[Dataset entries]
┌──
theorem test_fitsWord_ends :
    [(-1 : Int), 0, 2 ^ 32 - 1, 2 ^ 32].map fitsWord = [false, true, true, false] := by decide

theorem test_fitsCodeUnit_ends :
    [(-1 : Int), 0, 65535, 65536].map fitsCodeUnit = [false, true, true, false] := by decide

theorem test_fitsCount_ends :
    [(-(2 ^ 31) - 1 : Int), -(2 ^ 31), 2 ^ 31 - 1, 2 ^ 31].map fitsCount =
      [false, true, true, false] := by decide

theorem test_decodeTableWord :
    [decodeTableWord 40 0x200000074, decodeTableWord 36 0xB00000004, decodeTableWord 36 0x200010000,
      decodeTableWord 40 0x1000000000] =
      [some (.habs 0x74#16), some (.pldd 4#32), none, none] := by decide

/-! ### Primitives (section 2.1) -/

theorem test_add32 : add32 0xFF1FD2C0#32 0x5B988A14#32 = 0x5AB85CD4#32 := by decide

theorem test_mul32 : mul32 0x6A09E617#32 0xCC9E2D51#32 = 0xA0C5D847#32 := by decide

theorem test_shr32 : shr32 0xC16A474A#32 16 = 0x0000C16A#32 := by decide

theorem test_shl32 : shl32 0x2BC10D39#32 3 = 0x5E0869C8#32 := by decide

theorem test_rotl32_13 : rotl32 0x80000001#32 13 = 0x00003000#32 := by decide

theorem test_rotl32_21 : rotl32 0x12345678#32 21 = 0xCF02468A#32 := by decide

theorem test_signed32_ends :
    [0x7FFFFFFF#32, 0x80000000#32, 0xFFFFFFFF#32].map signed32 =
      [2147483647, -2147483648, -1] := by decide

/-! ### Hash functions (section 2.2) -/

theorem test_hashInit : hashInit 4#32 = 0x6A09E663#32 := by decide

theorem test_hashAbsorb : hashAbsorb 0x6A09E663#32 0x0074#16 = 0xBB08F418#32 := by decide

theorem test_hashAbsorb_top_unit : hashAbsorb 0x6A09E666#32 0xFFFF#16 = 0xDFCD3BD9#32 := by decide

theorem test_hashFinal : hashFinal 0xC16A474A#32 = 0xB14A35C8#32 := by decide

theorem test_hashFinal_top_bit : hashFinal 0x80000000#32 = 0x6D3C65A0#32 := by decide

/-! ### The generator (sections 2.4, 2.5) -/

theorem test_prngStep :
    prngStep ⟨0xB14A35C8#32, 0x4DD59CF8#32, 0x2BC10D39#32, 0x5B988A13#32⟩ =
      (⟨0x4DF37636#32, 0x89C97701#32, 0x01DDD4F5#32, 0x5B988A14#32⟩, 0x5AB85CD4#32) := by decide

theorem test_prngStep_wraps :
    prngStep ⟨0x80000000#32, 0x80000000#32, 0x80000000#32, 0xFFFFFFFF#32⟩ =
      (⟨0x80400000#32, 0x80000000#32, 0x00100000#32, 0#32⟩, 0#32) := by decide

theorem test_byteOf :
    [0x00FFFFFF#32, 0x01000000#32, 0x80000000#32, 0xFEFFFFFF#32].map byteOf =
      [0x00#8, 0x01#8, 0x80#8, 0xFE#8] := by decide

/-! ### One command each (section 3) -/

theorem test_hinit :
    see (fun t => (t.h, t.hrem, t.hvalid, t.events)) (exec (.hinit 42#32) State.reset) =
      some (0x6A09E64D#32, 42#32, true, [rsp .ok 0#32]) := by decide

theorem test_habs :
    see (fun t => (t.h, t.hrem, t.hvalid, t.events)) (exec (.habs 0x0061#16) absorbing) =
      some (0x6066FADC#32, 0#32, true, [rsp .ok 0#32]) := by decide

theorem test_habs_too_many :
    see (fun t => (t.h, t.hrem, t.events)) (exec (.habs 0x0079#16) hashed) =
      some (0xC16A474A#32, 0#32, [rsp .sequence 0#32]) := by decide

theorem test_hdraw :
    see (fun t => (t.h, t.hrem, t.hvalid, t.events)) (exec .hdraw hashed) =
      some (0xB14A35C8#32, 0#32, true, [rsp .ok 0xB14A35C8#32]) := by decide

theorem test_hdraw_too_early :
    see (fun t => (t.h, t.events)) (exec .hdraw absorbing) =
      some (0x6A09E666#32, [rsp .sequence 0#32]) := by decide

theorem test_pseed :
    see (fun t => (t.a, t.b, t.pvalid, t.hvalid)) (exec .pseed hashed) =
      some (0xB14A35C8#32, 0x4DD59CF8#32, 0b1111#4, false) := by decide +kernel

theorem test_pseed_last_two :
    see (fun t => (t.c, t.d, t.events)) (exec .pseed hashed) =
      some (0x2BC10D39#32, 0x5B988A13#32, [rsp .ok 0#32]) := by decide +kernel

theorem test_pstep :
    see (fun t => (t.a, t.b, t.c, t.d, t.events)) (exec .pstep loaded) =
      some (0x00000002#32, 0x0000001B#32, 0x00600008#32, 0x00000005#32,
        [rsp .ok 0x00000008#32]) := by decide

theorem test_pstep_unloaded :
    see (fun t => t.events) (exec .pstep { loaded with pvalid := 0b0111#4 }) =
      some [rsp .sequence 0#32] := by decide
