/-- The register behind a present flag as a choice of a handler: its id at the address width, or nothing (R129). -/
def flaggedChoice (flag : BitVec 1) (i : IdChoice) : Option (IdChoice × WidthChoice) :=
  if flag = 1#1 then some (i, .full) else none

theorem map_flaggedChoice (flag : BitVec 1) (i : IdChoice) :
    (flaggedChoice flag i).map (builtRegister F) = flaggedRegister flag (idOf F i) := by
  rw [flaggedChoice, flaggedRegister]
  split <;> rfl

/-- The width of the bundle's memory operand as a choice of a handler (R129). -/
def memSizeChoice : MemSizeSel → WidthChoice
  | .ss => .ss
  | .ds => .ds

theorem chosenWidth_memSizeChoice (sel : MemSizeSel) :
    chosenWidth F (memSizeChoice sel) = widthOf (memSizeCode sel F.hdr) := by
  cases sel <;> rfl

theorem operandOf_builtMem_of_memOperand {sel : MemSizeSel} {m : MemoryOperand}
    (h : memOperand sel F.hdr F.disp32 = some m) :
    operandOf F O (.builtMem (flaggedChoice F.hdr.bp .base) (flaggedChoice F.hdr.ip .index) (some .displacement)
      (memSizeChoice sel)) = some (.mem m) := by
  obtain ⟨-, hm⟩ := Option.ite_none_right_eq_some.1 h
  obtain rfl := Option.some.inj hm
  rw [operandOf, map_flaggedChoice, map_flaggedChoice, chosenWidth_memSizeChoice]
  rfl

end

/-- R202: what a choice names is made of delivered parts, for the bundle that operand resolution delivers. -/
theorem deliveredOperand_of_operandOf {cfg : Config} {F : Fields} {ch : OperandChoice} {o : Operand}
    (h : operandOf F (resolveOperands cfg F) ch = some o) : DeliveredOperand F (resolveOperands cfg F) o := by
  cases ch with
  | dst =>
    cases h
    exact deliveredOperand_builtRegister F _ .dest .ds
  | src =>
    obtain ⟨r, hr, rfl⟩ := Option.map_eq_some_iff.1 h
    exact srcOperand_eq_builtRegister hr ▸ deliveredOperand_builtRegister F _ .base .ss
  | memOp =>
    obtain ⟨m, hm, rfl⟩ := Option.map_eq_some_iff.1 h
    exact deliveredOperand_of_builtMem (operandOf_builtMem_of_memOperand hm)
  | imm => exact deliveredOperand_of_imm h
  | builtReg i w =>
    cases h
    exact deliveredOperand_builtRegister F _ i w
  | builtMem => exact deliveredOperand_of_builtMem h

end Sys2Proof.Machine
end

section
/-! SUPPORT. The settled obligation of 44_class_handlers.md. -/

open Sys2Proof Sys2Proof.Machine

namespace Sys2Proof.Claims

/-- Settles O46: the line joins the rendered operands, and each operand comes from a choice of the handler. -/
theorem disassemblyLineShape : Obligations.DisassemblyLineShape := by
  refine fun cfg c F => ⟨lineOf_eq .., fun o ho => ?_⟩
  obtain ⟨ch, -, h⟩ := List.mem_filterMap.1 ho
  exact deliveredOperand_of_operandOf h

end Sys2Proof.Claims
end

section
/-! SUPPORT. What an error leaves for the driver, and the settled obligations of 60_exceptions.md. -/

open Sys2Proof Sys2Proof.Machine

namespace Sys2Proof.Claims

/-- Only a run that goes on raises an error from `IDLE`: a step of an ended one changes nothing (R191). -/
theorem running_of_step_error {s t : State} (hidle : s.inst.phase = .idle) (e : step s = .next t)
    (herror : t.inst.phase = .error) : s.run = .running := by
  by_contra hrun
  cases (step_of_ended hidle hrun).symm.trans e
  cases hidle.symm.trans herror

/-- A cycle that ends in `ERROR` changes nothing but the decode instance (R186, R226). -/
theorem eq_withInst_of_step_error {s t : State} (hidle : s.inst.phase = .idle) (e : step s = .next t)
    (herror : t.inst.phase = .error) : ∃ d, t = { s with inst := d } := by
  obtain ⟨-, -, -, -, hmachine, ports⟩ := errorLeavesTheMachineAlone s t hidle e herror
  obtain ⟨d, m, rfl⟩ := ports.exists_eq
  cases hmachine
  exact ⟨d, rfl⟩
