-- ==== Sys2Proof/Safety.lean ====
section
/-! DEFINITION. The terms claims are stated in: which parts of the state a step may change, the invariant of a machine that was
reset and loaded, the causes of FATAL_RANGE (60_exceptions R184), and the sprite geometry (43_display R150, R152). -/

namespace Sys2Proof.Machine

/-- A part of the state that a claim lets an instruction change. -/
inductive Part where
  | reg (x : Nibble)
  | i
  | pc
  | stack
  | dt
  | st
  | byte (a : Nat)
  | fb
  | keys
  | run
  | event
  | info
  | rnd
deriving DecidableEq, Repr

/-- The frame: `t` differs from `s` at most in the listed parts. Every register, every byte of memory as the model reads it,
every pixel and every other field outside the list is as before; `PROG_END` and the build parameters never change. -/
def KeepsExcept (ps : List Part) (s t : State) : Prop :=
  (∀ x, Part.reg x ∉ ps → t.reg x = s.reg x) ∧ (Part.i ∉ ps → t.i = s.i) ∧ (Part.pc ∉ ps → t.pc = s.pc) ∧
  (Part.stack ∉ ps → t.stack = s.stack) ∧ (Part.dt ∉ ps → t.dt = s.dt) ∧ (Part.st ∉ ps → t.st = s.st) ∧
  (∀ a, Part.byte a ∉ ps → t.mem.read a = s.mem.read a) ∧ (Part.fb ∉ ps → t.fb = s.fb) ∧
  (Part.keys ∉ ps → t.key = s.key ∧ t.keyFeed = s.keyFeed) ∧ (Part.run ∉ ps → t.run = s.run) ∧
  (Part.event ∉ ps → t.event = s.event) ∧ (Part.info ∉ ps → t.info = s.info) ∧
  (Part.rnd ∉ ps → t.rndFeed = s.rndFeed ∧ t.draws = s.draws) ∧ t.progEnd = s.progEnd ∧ t.cfg = s.cfg

/-- What holds of a machine that was reset and loaded, and what every cycle keeps: memory is in canonical form, `PROG_END` is
0x200 to 0x1000 (10_state R33), PC is at most 0x10FE and so never wraps, return addresses are at most 4097 (R26), a finite
stack holds at most `STACK_DEPTH` entries (R27). -/
def State.Inv (s : State) : Prop :=
  s.mem.wf = true ∧ 0x200 ≤ s.progEnd ∧ s.progEnd ≤ 0x1000 ∧ s.pc.toNat ≤ 0x10FE ∧ (∀ a ∈ s.stack, a.toNat ≤ 4097) ∧
  (∀ d, s.cfg.stackDepth = some d → s.stack.length ≤ d)

/-- The diagnosis the handler of `i` raises FATAL_RANGE with in state `s`, as the table of 60_exceptions R184 gives cause and
info; `none` where it does not raise it. -/
def rangeFault (i : Instr) (s : State) : Option RangeInfo :=
  match i with
  | .drwVxVyN _ _ n =>
    if n.toNat > 0 ∧ s.i.toNat + n.toNat - 1 > 4095 then some (.address (max s.i.toNat 4096)) else none
  | .ldBVx _ => if s.i.toNat + 2 > 4095 then some (.address (max s.i.toNat 4096)) else none
  | .ldMemVx x => if s.i.toNat + x.toNat > 4095 then some (.address (max s.i.toNat 4096)) else none
  | .ldVxMem x => if s.i.toNat + x.toNat > 4095 then some (.address (max s.i.toNat 4096)) else none
  | .skpVx x => if (s.reg x).toNat > 15 ∧ s.cfg.keyIndexPolicy = .fault then some (.keyIndex (s.reg x)) else none
  | .sknpVx x => if (s.reg x).toNat > 15 ∧ s.cfg.keyIndexPolicy = .fault then some (.keyIndex (s.reg x)) else none
  | .callNnn _ => if s.cfg.stackDepth = some s.stack.length then some .stackOverflow else none
  | .halt | .cls | .ret | .jpNnn _ | .seVxNn _ _ | .sneVxNn _ _ | .seVxVy _ _ | .ldVxNn _ _ | .addVxNn _ _ | .ldVxVy _ _
  | .orVxVy _ _ | .andVxVy _ _ | .xorVxVy _ _ | .addVxVy _ _ | .subVxVy _ _ | .shrVx _ _ | .subnVxVy _ _ | .shlVx _ _
  | .sneVxVy _ _ | .ldINnn _ | .jpV0Nnn _ | .rndVxNn _ _ | .ldVxDt _ | .ldVxK _ | .ldDtVx _ | .ldStVx _ | .addIVx _
  | .ldFVx _ => none

/-- A set bit of the sprite of `rows` bytes at `base` falls on the pixel (px, py) when the sprite is drawn at (vx, vy): row r is
the byte at base + r, column c is its bit 7 - c, and both axes wrap (43_display R150, R152). -/
def SpriteCovers (m : Memory) (base vx vy rows px py : Nat) : Prop :=
  ∃ row, row < rows ∧ ∃ col, col < 8 ∧ (m.read (base + row)).getLsbD (7 - col) = true ∧
    px = (vx + col) % 64 ∧ py = (vy + row) % 32

/-- The word the next fetch delivers: the byte at PC is its high byte, the byte at PC + 1 its low byte (20_memory R54). -/
def State.nextWord (s : State) : Word := wordOfBytes (s.mem.read s.pc.toNat) (s.mem.read (s.pc.toNat + 1))

/-- The state a handler is entered with: outputs cleared, keypad sampled, PC advanced by 2 (40_cycle R90, R92). -/
def State.entered (s : State) : State := s.beginCycle.setPc (s.pc + 2#16)

/-- A cycle of `s` fetches a word: it is running, PC is below `PROG_END` and the second byte is in range (40_cycle R91). -/
def State.fetches (s : State) : Prop := s.run = .running ∧ s.pc.toNat < s.progEnd ∧ s.pc.toNat < 4095

/-- A cycle of `s` executes `i`: it fetches a word that decodes to `i` (40_cycle R90, R93). -/
def State.executes (s : State) (i : Instr) : Prop := s.fetches ∧ decodeWord s.cfg.opt8XY0 s.nextWord = .ok i

/-- PC at the end of a cycle of `s` that executed `i` and raised no status condition: the table of 10_state R25, with pc0 the
PC of `s`. The key tests read the sample of this cycle. -/
def pcAfter (i : Instr) (s : State) : Nat :=
  let pc0 := s.pc.toNat
  let key := s.keyFeed.headD s.key
  match i with
  | .seVxNn x nn => if s.reg x = nn then pc0 + 4 else pc0 + 2
  | .sneVxNn x nn => if s.reg x ≠ nn then pc0 + 4 else pc0 + 2
  | .seVxVy x y => if s.reg x = s.reg y then pc0 + 4 else pc0 + 2
  | .sneVxVy x y => if s.reg x ≠ s.reg y then pc0 + 4 else pc0 + 2
  | .skpVx x => if key.getLsbD ((s.reg x).toNat % 16) = true then pc0 + 4 else pc0 + 2
  | .sknpVx x => if key.getLsbD ((s.reg x).toNat % 16) = false then pc0 + 4 else pc0 + 2
  | .jpNnn nnn => nnn.toNat
  | .callNnn nnn => nnn.toNat
  | .jpV0Nnn nnn => nnn.toNat + (s.reg 0x0#4).toNat
  | .ret => match s.stack with
    | [] => pc0 + 2
    | a :: _ => a.toNat
  | .ldVxK _ => if key = 0x0000#16 then pc0 else pc0 + 2
  | .halt | .cls | .ldVxNn _ _ | .addVxNn _ _ | .ldVxVy _ _ | .orVxVy _ _ | .andVxVy _ _ | .xorVxVy _ _ | .addVxVy _ _
  | .subVxVy _ _ | .shrVx _ _ | .subnVxVy _ _ | .shlVx _ _ | .ldINnn _ | .rndVxNn _ _ | .drwVxVyN _ _ _ | .ldVxDt _
  | .ldDtVx _ | .ldStVx _ | .addIVx _ | .ldFVx _ | .ldBVx _ | .ldMemVx _ | .ldVxMem _ => pc0 + 2

/-- `r` is a destination register of `i`: VX, or each of V0 to VX for FX65 (10_state R20, row V; 45_index_memory R176). -/
def isDestination (i : Instr) (r : Nibble) : Bool :=
  match i with
  | .ldVxNn x _ | .addVxNn x _ | .rndVxNn x _ | .ldVxDt x | .ldVxK x => x == r
  | .ldVxVy x _ | .orVxVy x _ | .andVxVy x _ | .xorVxVy x _ | .addVxVy x _ | .subVxVy x _ | .shrVx x _ | .subnVxVy x _
  | .shlVx x _ => x == r
  | .ldVxMem x => decide (r.toNat ≤ x.toNat)
  | .halt | .cls | .ret | .jpNnn _ | .callNnn _ | .seVxNn _ _ | .sneVxNn _ _ | .seVxVy _ _ | .sneVxVy _ _ | .ldINnn _
  | .jpV0Nnn _ | .drwVxVyN _ _ _ | .skpVx _ | .sknpVx _ | .ldDtVx _ | .ldStVx _ | .addIVx _ | .ldFVx _ | .ldBVx _
  | .ldMemVx _ => false

/-- `i` is one of the six flag writers of 10_state R22. -/
def isFlagWriter (i : Instr) : Bool :=
  match i with
  | .addVxVy _ _ | .subVxVy _ _ | .shrVx _ _ | .subnVxVy _ _ | .shlVx _ _ | .drwVxVyN _ _ _ => true
  | .halt | .cls | .ret | .jpNnn _ | .callNnn _ | .seVxNn _ _ | .sneVxNn _ _ | .seVxVy _ _ | .sneVxVy _ _ | .ldVxNn _ _
  | .addVxNn _ _ | .rndVxNn _ _ | .ldVxVy _ _ | .orVxVy _ _ | .andVxVy _ _ | .xorVxVy _ _ | .ldINnn _ | .jpV0Nnn _
  | .skpVx _ | .sknpVx _ | .ldVxDt _ | .ldVxK _ | .ldDtVx _ | .ldStVx _ | .addIVx _ | .ldFVx _ | .ldBVx _ | .ldMemVx _
  | .ldVxMem _ => false

/-- The handler of `i` moves PC: 00EE, 1NNN, 2NNN, BNNN, a skip or FX0A (10_state R20, row PC). -/
def movesPc (i : Instr) : Bool :=
  match i with
  | .ret | .jpNnn _ | .callNnn _ | .jpV0Nnn _ | .seVxNn _ _ | .sneVxNn _ _ | .seVxVy _ _ | .sneVxVy _ _ | .skpVx _
  | .sknpVx _ | .ldVxK _ => true
  | .halt | .cls | .ldVxNn _ _ | .addVxNn _ _ | .ldVxVy _ _ | .orVxVy _ _ | .andVxVy _ _ | .xorVxVy _ _ | .addVxVy _ _
  | .subVxVy _ _ | .shrVx _ _ | .subnVxVy _ _ | .shlVx _ _ | .ldINnn _ | .rndVxNn _ _ | .drwVxVyN _ _ _ | .ldVxDt _
  | .ldDtVx _ | .ldStVx _ | .addIVx _ | .ldFVx _ | .ldBVx _ | .ldMemVx _ | .ldVxMem _ => false

end Sys2Proof.Machine
end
└──
◆ **Problem description**
Return, unchanged, the run of lines above that opens with the line containing "invariant of a machine that was" and closes with the line containing "reset and loaded, the". Include both.

◆ **Reply to the exercise**
/-! DEFINITION. The terms claims are stated in: which parts of the state a step may change, the invariant of a machine that was
reset and loaded, the causes of FATAL_RANGE (60_exceptions R184), and the sprite geometry (43_display R150, R152). -/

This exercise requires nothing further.